Five Things I learned About Weddings From Writing for The New York Times

Big weddings, small weddings, weddings that ended in divorce — I've seen them all.

-AS SEEN IN BRIDAL GUIDE MAGAZINE-

bride and groom
Photo: Karizma Photography

I started working in wedding catering as a teenager, and after college, I went to work for The New York Times’ society desk, where I wrote wedding announcements for some of America’s most famous (and infamous) couples. I even wrote a book about it. So you could say I know a bit about weddings: the before, the during, and what happens the day after. After more than 20 years, I’ve learned a few things about weddings and how important it is, after all the fuss and flowers, to focus on what’s in front of you: the person you love.

1. Something will go wrong.

It’s going to be fine. It poured buckets on our wedding day, an outdoor spring affair with dinner under a pavilion. Oh, and my husband disappeared the morning of our wedding. But we had the foresight to buy a bunch of umbrellas, and Michael's groomsmen eventually found him in the hot tub at his hotel, where he was trying to recover from a hangover. Things will happen on your wedding day that you didn’t plan for; some might be funny, and others might not. But keep your eye on the prize: You're getting married to the person you love with your whole heart. The things that you're working so hard on right now are going to be great, and even if your printer messed up the place cards, your guests will still figure out where to sit.
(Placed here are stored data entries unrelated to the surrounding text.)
/-- 43_frame_model.md R142: this hardware rejects; the policy not taken keeps the first `ARGLEN` argument bytes exactly where
this one reports `TrailingBytes`, and never reports it. -/
def Obligations.TrailingBytesAreRejected : Prop :=
  ∀ (c : Config) (p : List Byte),
    deserialize c p = deserializeUnder .reject c p
    ∧ deserializeUnder .ignore c p ≠ .error .trailingBytes
    ∧ (deserialize c p ≠ .error .trailingBytes → deserializeUnder .ignore c p = deserialize c p)
    ∧ ∀ (k : Kind) (x : List Byte), p = k.fid :: x → c.arglenOf k < x.length →
        deserialize c p = .error .trailingBytes
        ∧ deserializeUnder .ignore c p = .ok ⟨k, x.take (c.arglenOf k)⟩

/-- 44_pipeline.md R165: TX then RX gives the frame back, and what RX accepts is what TX produces from it. -/
def Obligations.RxInvertsTx : Prop :=
  (∀ (c : Config) (f : Frame), f.wf c = true → rxFrame c (txFrame f) = .ok f)
  ∧ (∀ (s : State) (k : Kind) (args : List Byte), s.Inv → s.kin = k.fid → s.inputIs args →
      args.length = s.cfg.arglenOf k →
      ∃ t u, exec .tx s = .next t ∧ exec .rx (t.load t.output) = .next u
        ∧ u.status = 0x80 ∧ u.kout = k.fid ∧ u.olen.toNat = args.length ∧ u.output = args)
  ∧ ∀ (s : State) (w : List Byte) (u : State), s.Inv → s.inputIs w → exec .rx s = .next u → u.status = 0x80 →
      ∃ t, exec .tx ((u.load u.output).setKin (u.kout.setWidth 16)) = .next t ∧ t.status = 0x80 ∧ t.output = w

/-- 44_pipeline.md R160: SER then ENC is TX; DEC then DES, with the output copied to the input, is RX but for `CHK`, which
DES clears and RX keeps. -/
def Obligations.ComposedCommandsAreTheTwoStepWays : Prop :=
  ∀ (s : State) (bytes : List Byte), s.Inv → s.inputIs bytes →
    (∃ t u, exec .dec s = .next t ∧ exec .rx s = .next u ∧ u.chk = t.chk
      ∧ (t.status ≠ 0x80 → u.sameOutputs t)
      ∧ (t.status = 0x80 → ∃ v, exec .des (t.load t.output) = .next v
          ∧ u.status = v.status ∧ u.kout = v.kout ∧ u.olen = v.olen ∧ ∀ j, u.obufRead j = v.obufRead j))
    ∧ ∃ t u, exec .ser s = .next t ∧ exec .tx s = .next u
      ∧ (t.status ≠ 0x80 → u.sameOutputs t)
      ∧ (t.status = 0x80 → ∃ v, exec .enc (t.load t.output) = .next v ∧ u.sameOutputs v)

/-- 30_encoding.md R69: where field `f` stands, and its unsigned and signed values in both byte orders; the fields of a frame
under the build's `FIELDS` and `FIELD_ENDIAN` are its argument bytes without gaps, and `fieldValues` gives the unsigned value of
each in the build's byte order. -/
def Obligations.FieldsReadAsTheSpecSays : Prop :=
  (∀ (ws : List Nat) (args : List Byte) (f : Nat) (w : Nat), ws[f]? = some w →
    (splitFields ws args)[f]? = some ((args.drop (ws.take f).sum).take w))
  ∧ (∀ bs : List Byte, unsignedValue .little bs =
      ((List.range bs.length).map fun t => (bs.getD t 0).toNat * 256 ^ t).sum)
  ∧ (∀ bs : List Byte, unsignedValue .big bs =
      ((List.range bs.length).map fun t => (bs.getD t 0).toNat * 256 ^ (bs.length - 1 - t)).sum)
  ∧ (∀ (e : FieldEndian) (bs : List Byte) (top : Byte),
      top = (match e with | .big => bs.headD 0 | .little => bs.getLastD 0) →
      signedValue e bs = if top.getLsbD 7 then (unsignedValue e bs : Int) - 256 ^ bs.length else unsignedValue e bs)
  ∧ ∀ (c : Config) (fr : Frame), c.wf → fr.wf c = true →
      (splitFields (c.fields.get fr.kind) fr.args).flatten = fr.args
      ∧ (fieldValues c fr).length = (c.fields.get fr.kind).length
      ∧ ∀ (f w : Nat), (c.fields.get fr.kind)[f]? = some w →
          ((fr.args.drop ((c.fields.get fr.kind).take f).sum).take w).length = w
          ∧ (fieldValues c fr)[f]? =
              some (unsignedValue c.fieldEndian ((fr.args.drop ((c.fields.get fr.kind).take f).sum).take w))

/-! ### Scripts -/

/-- 30_encoding.md R75: the lines of `LOAD` and `FRAME`, run as host accesses, put the bytes, their number and for `FRAME` the
kind where the next command reads them and change nothing else, no byte of `IBUF` above them either. -/
def Obligations.LoadScriptPutsTheInput : Prop :=
  ∀ (s : State) (k : Byte) (bytes : List Byte), s.cfg.wf → bytes.length ≤ s.cfg.nmax →
    (∃ t, s.script (loadLines bytes) = .next t ∧ t.inputIs bytes
      ∧ t = { s with ibuf := t.ibuf, ilen := t.ilen }
      ∧ ∀ j, bytes.length ≤ j → Memory.read t.ibuf j = Memory.read s.ibuf j)
    ∧ ∃ t, s.script (frameLines k bytes) = .next t ∧ t.inputIs bytes ∧ t.kin = k
        ∧ t = { s with ibuf := t.ibuf, ilen := t.ilen, kin := t.kin }
        ∧ ∀ j, bytes.length ≤ j → Memory.read t.ibuf j = Memory.read s.ibuf j

/-- 30_encoding.md R75: `DUMP` gives the host `OLEN` and then the output sequence, and changes nothing. -/
def Obligations.DumpScriptYieldsTheOutput : Prop :=
  ∀ s : State, s.Sized →
    s.script (dumpLines s.olen.toNat) =
      .next { s with replies := s.replies ++ s.olen :: s.output.map (fun b => b.setWidth 16) }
2. Everything you're feeling is OK.

Planning a wedding, and getting married, will be one of the most emotional experiences you'll ever have. Every emotion you're experiencing right now — happy, sad, fearful, loving, angry, frustrated — this is all normal, and all expected. I cried a lot before I got married, and at what felt like the craziest things: trying on my wedding ring, for example, or walking to a yoga class. But a wedding is the ending of something, and the beginning of something else — one of life's greatest traditions, and also one it its biggest changes. Let yourself feel what you need to feel, and lean on your friends and family. But that said...

3. Be kind, for everyone you know is fighting a great battle.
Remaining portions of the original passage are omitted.